Il ne fait aucun doute que les historiens impartiaux classeront le discours du président russe Vladimir Poutine sur le retour des oursons – Donetsk, Lougansk, Kherson et Zaporijia – le 30 septembre comme un point d’inflexion marquant des Années Folles.
L’honnêteté et la clarté sous-jacentes reflètent le discours qu’il a prononcé lors de la Conférence sur la sécurité de Munich en 2007, mais cette fois-ci transcendant largement les pièges du nouveau grand jeu géopolitique.
Il s’agissait d’un discours adressé au Sud global collectif.
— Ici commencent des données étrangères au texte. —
-- ==== Sys2Proof/Safety.lean ====
section
/-! DEFINITION. What counts as a good state: the bounds the rules give each block, RAM in its canonical form, and the part's
own pages outside the window set. -/

namespace Sys2Proof.Machine

open Sys2Proof

/-- A frame record's lowest margin is a margin (R70). -/
def Receiver.bounded : Receiver → Prop
  | .frame r => r.lowest ≤ 15
  | _ => True

/-- LU's bounds: Qs 0..240 (R62), margins 0..15 (R52, R63), counts of the runs, at most 16 key characters (R90). -/
def LineUnit.bounded (l : LineUnit) : Prop :=
  l.qs ≤ 240 ∧ l.integRun.lowest ≤ 15 ∧ l.idleRun.lowest ≤ 15 ∧ l.idleRun.count < 10 ∧ l.receiver.bounded
    ∧ l.keyTx.length ≤ 16

/-- SU's bounds: at most 8 entries in staging, lost counts within their ends, and a lost count above 0 only while staging
holds 8 (R96, R98). -/
def StreamUnit.bounded (u : StreamUnit) : Prop :=
  u.staging.length ≤ 8 ∧ u.lostCount ≤ 255 ∧ u.lostTotal ≤ 65535 ∧ (0 < u.lostCount → u.staging.length = 8)

/-- KS's bounds: 80 records (R112), at most 8 events (R120), at most 4 held keys and none in the wake scan (R116, R129). -/
def KeyScanner.bounded (k : KeyScanner) : Prop :=
  k.records.length = 80 ∧ k.fifo.length ≤ 8 ∧ k.held.length ≤ 4 ∧ k.lostCount ≤ 255
    ∧ (k.scanMode = .wake → k.held = [])

/-- PS's bound: at most 15 local feeds (R146). -/
def PrintSequencer.bounded (p : PrintSequencer) : Prop := p.localFeeds ≤ 15

/-- The on-dots a plan counts in a segment; 0 for a segment it does not plan (R159). -/
def Plan.dots (p : Plan) (segment : Nat) : Nat :=
  match p.counts.find? (fun c => c.segment == segment) with
  | none => 0
  | some c => c.on

/-- The on-dots driven in one phase never exceed the allowance, and the allowance is never below 72 (R160). -/
def Plan.withinAllowance (p : Plan) : Prop :=
  72 ≤ p.allowance ∧ ∀ phase ∈ p.phases, (phase.map p.dots).sum ≤ p.allowance

/-- SP: outside a phase every strobe is off (R163), and a plan keeps to its allowance (R160). -/
def StrobePlanner.bounded (p : StrobePlanner) : Prop :=
  (p.phaseStart = none → p.strobes = []) ∧ ∀ q, p.plan = some q → q.withinAllowance

/-- PD's sequence position is 0..3 (R181). -/
def PaperDrive.bounded (p : PaperDrive) : Prop := p.position < 4

/-- CBM's dirty set is a part of the 28 status offsets, in ascending order, without duplicates (R37). -/
def ControlBlock.bounded (c : ControlBlock) : Prop := c.dirty.Sublist statusOffsets

/-- Every block within its bounds. -/
def Bounded (s : State) : Prop :=
  s.lu.bounded ∧ s.su.bounded ∧ s.ks.bounded ∧ s.ps.bounded ∧ s.sp.bounded ∧ s.pd.bounded ∧ s.cbm.bounded

/-- Every shadow within the range of R29, the dependent ones above the shadow they depend on. -/
def SettingsInRange (t : Settings) : Prop :=
  (t.lineRate = 110 ∨ t.lineRate = 150 ∨ t.lineRate = 300)
    ∧ (t.lineFormat.eightData = true → t.lineFormat.parity = .none)
    ∧ (t.lineFormat.eightData = false → t.lineFormat.parity ≠ .none)
    ∧ 2 ≤ t.xoffFree ∧ t.xoffFree ≤ 64 ∧ t.xoffFree + 2 ≤ t.xonFree ∧ t.xonFree ≤ 128
    ∧ t.holdLimit ≤ 60 ∧ 5 ≤ t.listenLimit ∧ t.listenLimit ≤ 60 ∧ 2 ≤ t.lossHold ∧ t.lossHold ≤ 60
    ∧ t.quietEnter ≤ 224 ∧ t.quietEnter + 16 ≤ t.quietExit ∧ t.quietExit ≤ 240
    ∧ t.weakMargin ≤ 15 ∧ t.darkness ≤ 7 ∧ 4 ≤ t.history ∧ t.history ≤ 8
    ∧ 40 ≤ t.warnTemp ∧ t.warnTemp ≤ 70 ∧ t.warnTemp + 5 ≤ t.stopTemp ∧ t.stopTemp ≤ 85
    ∧ 5 ≤ t.repeatDelay ∧ t.repeatDelay ≤ 20 ∧ 1 ≤ t.repeatInterval ∧ t.repeatInterval ≤ 5

/-- The arbiter's counts: host run 0..8, pass count 0..16 (R10, R11). -/
def CountsBounded (s : State) : Prop := s.mp.hostRun ≤ 8 ∧ s.mp.passCount ≤ 16

/-- Eight heat estimates, each within 0..1023 (R173). -/
def HeatBounded (s : State) : Prop := s.hm.estimates.length = 8 ∧ ∀ h ∈ s.hm.estimates, h ≤ 1023

/-- RAM in its canonical form (log 3). -/
def MemoryCanonical (s : State) : Prop := s.mem.wf = true

/-- No page the part writes lies in the window set (R12); while the reset line is held no window is enabled (R21). -/
def PartPagesClear (s : State) : Prop :=
  (∀ page, page < 128 → s.mp.windowSet page = true → partPage s page = false)
    ∧ (s.mp.resetHeld = true → ∀ w ∈ s.mp.windows, w.enabled = false)

end Sys2Proof.Machine
end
Dans un passage clé, Poutine a fait remarquer que « le monde est entré dans une période de transformations révolutionnaires, qui sont fondamentales par nature. De nouveaux centres de développement sont en train de se former, ils représentent la majorité ».
En faisant le lien direct entre multipolarité et renforcement de la souveraineté, il est allé jusqu’à évoquer l’émergence d’un nouveau mouvement anticolonial, version turbo du Mouvement des non-alignés des années 1960 :
« Nous avons beaucoup de personnes partageant les mêmes idées dans le monde entier, y compris en Europe et aux États-Unis, et nous sentons et voyons leur soutien. Un mouvement libérateur et anticolonial contre l’hégémonie unipolaire se développe déjà dans divers pays et sociétés. Sa subjectivité ne fera que croître. C’est cette force qui déterminera la future réalité géopolitique ».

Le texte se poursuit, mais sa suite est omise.